- _ABOUT THIS TASK_
The entries below are to be duplicated exactly, with nothing left out.

[Collected data entries]
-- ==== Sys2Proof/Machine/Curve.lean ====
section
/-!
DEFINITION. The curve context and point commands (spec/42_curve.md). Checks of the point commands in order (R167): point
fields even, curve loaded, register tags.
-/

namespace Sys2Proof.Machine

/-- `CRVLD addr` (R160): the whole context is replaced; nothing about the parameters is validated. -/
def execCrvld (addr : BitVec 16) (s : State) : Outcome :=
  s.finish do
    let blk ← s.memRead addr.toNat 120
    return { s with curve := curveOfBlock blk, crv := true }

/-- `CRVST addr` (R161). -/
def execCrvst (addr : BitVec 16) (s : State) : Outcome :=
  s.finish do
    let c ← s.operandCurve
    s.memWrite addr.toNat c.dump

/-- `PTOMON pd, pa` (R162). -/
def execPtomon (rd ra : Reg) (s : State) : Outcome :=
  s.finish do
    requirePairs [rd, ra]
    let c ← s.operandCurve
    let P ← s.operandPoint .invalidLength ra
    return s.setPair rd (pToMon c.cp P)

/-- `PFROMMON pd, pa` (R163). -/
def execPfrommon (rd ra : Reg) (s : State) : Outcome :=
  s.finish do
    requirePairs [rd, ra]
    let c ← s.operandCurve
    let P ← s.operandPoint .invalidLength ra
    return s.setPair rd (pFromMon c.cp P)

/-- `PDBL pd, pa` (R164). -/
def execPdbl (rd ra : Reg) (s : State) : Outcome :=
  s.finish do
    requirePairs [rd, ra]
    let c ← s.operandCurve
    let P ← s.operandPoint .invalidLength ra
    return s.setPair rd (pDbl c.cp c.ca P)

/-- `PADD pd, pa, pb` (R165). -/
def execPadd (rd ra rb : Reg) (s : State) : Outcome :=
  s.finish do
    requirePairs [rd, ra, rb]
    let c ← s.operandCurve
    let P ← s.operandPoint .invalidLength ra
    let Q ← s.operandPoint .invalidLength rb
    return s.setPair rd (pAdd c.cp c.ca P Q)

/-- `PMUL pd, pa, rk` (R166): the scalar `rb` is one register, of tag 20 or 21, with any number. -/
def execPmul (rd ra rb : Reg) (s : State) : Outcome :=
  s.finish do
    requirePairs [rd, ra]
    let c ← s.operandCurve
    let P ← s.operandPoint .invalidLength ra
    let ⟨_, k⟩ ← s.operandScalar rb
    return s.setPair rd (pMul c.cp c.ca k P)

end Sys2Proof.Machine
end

- _ANSWER FOR THIS EXERCISE_
-- ==== Sys2Proof/Machine/Curve.lean ====
section
/-!
DEFINITION. The curve context and point commands (spec/42_curve.md). Checks of the point commands in order (R167): point
fields even, curve loaded, register tags.
-/

namespace Sys2Proof.Machine

/-- `CRVLD addr` (R160): the whole context is replaced; nothing about the parameters is validated. -/
def execCrvld (addr : BitVec 16) (s : State) : Outcome :=
  s.finish do
    let blk ← s.memRead addr.toNat 120
    return { s with curve := curveOfBlock blk, crv := true }

/-- `CRVST addr` (R161). -/
def execCrvst (addr : BitVec 16) (s : State) : Outcome :=
  s.finish do
    let c ← s.operandCurve
    s.memWrite addr.toNat c.dump

/-- `PTOMON pd, pa` (R162). -/
def execPtomon (rd ra : Reg) (s : State) : Outcome :=
  s.finish do
    requirePairs [rd, ra]
    let c ← s.operandCurve
    let P ← s.operandPoint .invalidLength ra
    return s.setPair rd (pToMon c.cp P)

/-- `PFROMMON pd, pa` (R163). -/
def execPfrommon (rd ra : Reg) (s : State) : Outcome :=
  s.finish do
    requirePairs [rd, ra]
    let c ← s.operandCurve
    let P ← s.operandPoint .invalidLength ra
    return s.setPair rd (pFromMon c.cp P)

/-- `PDBL pd, pa` (R164). -/
def execPdbl (rd ra : Reg) (s : State) : Outcome :=
  s.finish do
    requirePairs [rd, ra]
    let c ← s.operandCurve
    let P ← s.operandPoint .invalidLength ra
    return s.setPair rd (pDbl c.cp c.ca P)

/-- `PADD pd, pa, pb` (R165). -/
def execPadd (rd ra rb : Reg) (s : State) : Outcome :=
  s.finish do
    requirePairs [rd, ra, rb]
    let c ← s.operandCurve
    let P ← s.operandPoint .invalidLength ra
    let Q ← s.operandPoint .invalidLength rb
    return s.setPair rd (pAdd c.cp c.ca P Q)

/-- `PMUL pd, pa, rk` (R166): the scalar `rb` is one register, of tag 20 or 21, with any number. -/
def execPmul (rd ra rb : Reg) (s : State) : Outcome :=
  s.finish do
    requirePairs [rd, ra]
    let c ← s.operandCurve
    let P ← s.operandPoint .invalidLength ra
    let ⟨_, k⟩ ← s.operandScalar rb
    return s.setPair rd (pMul c.cp c.ca k P)

end Sys2Proof.Machine
end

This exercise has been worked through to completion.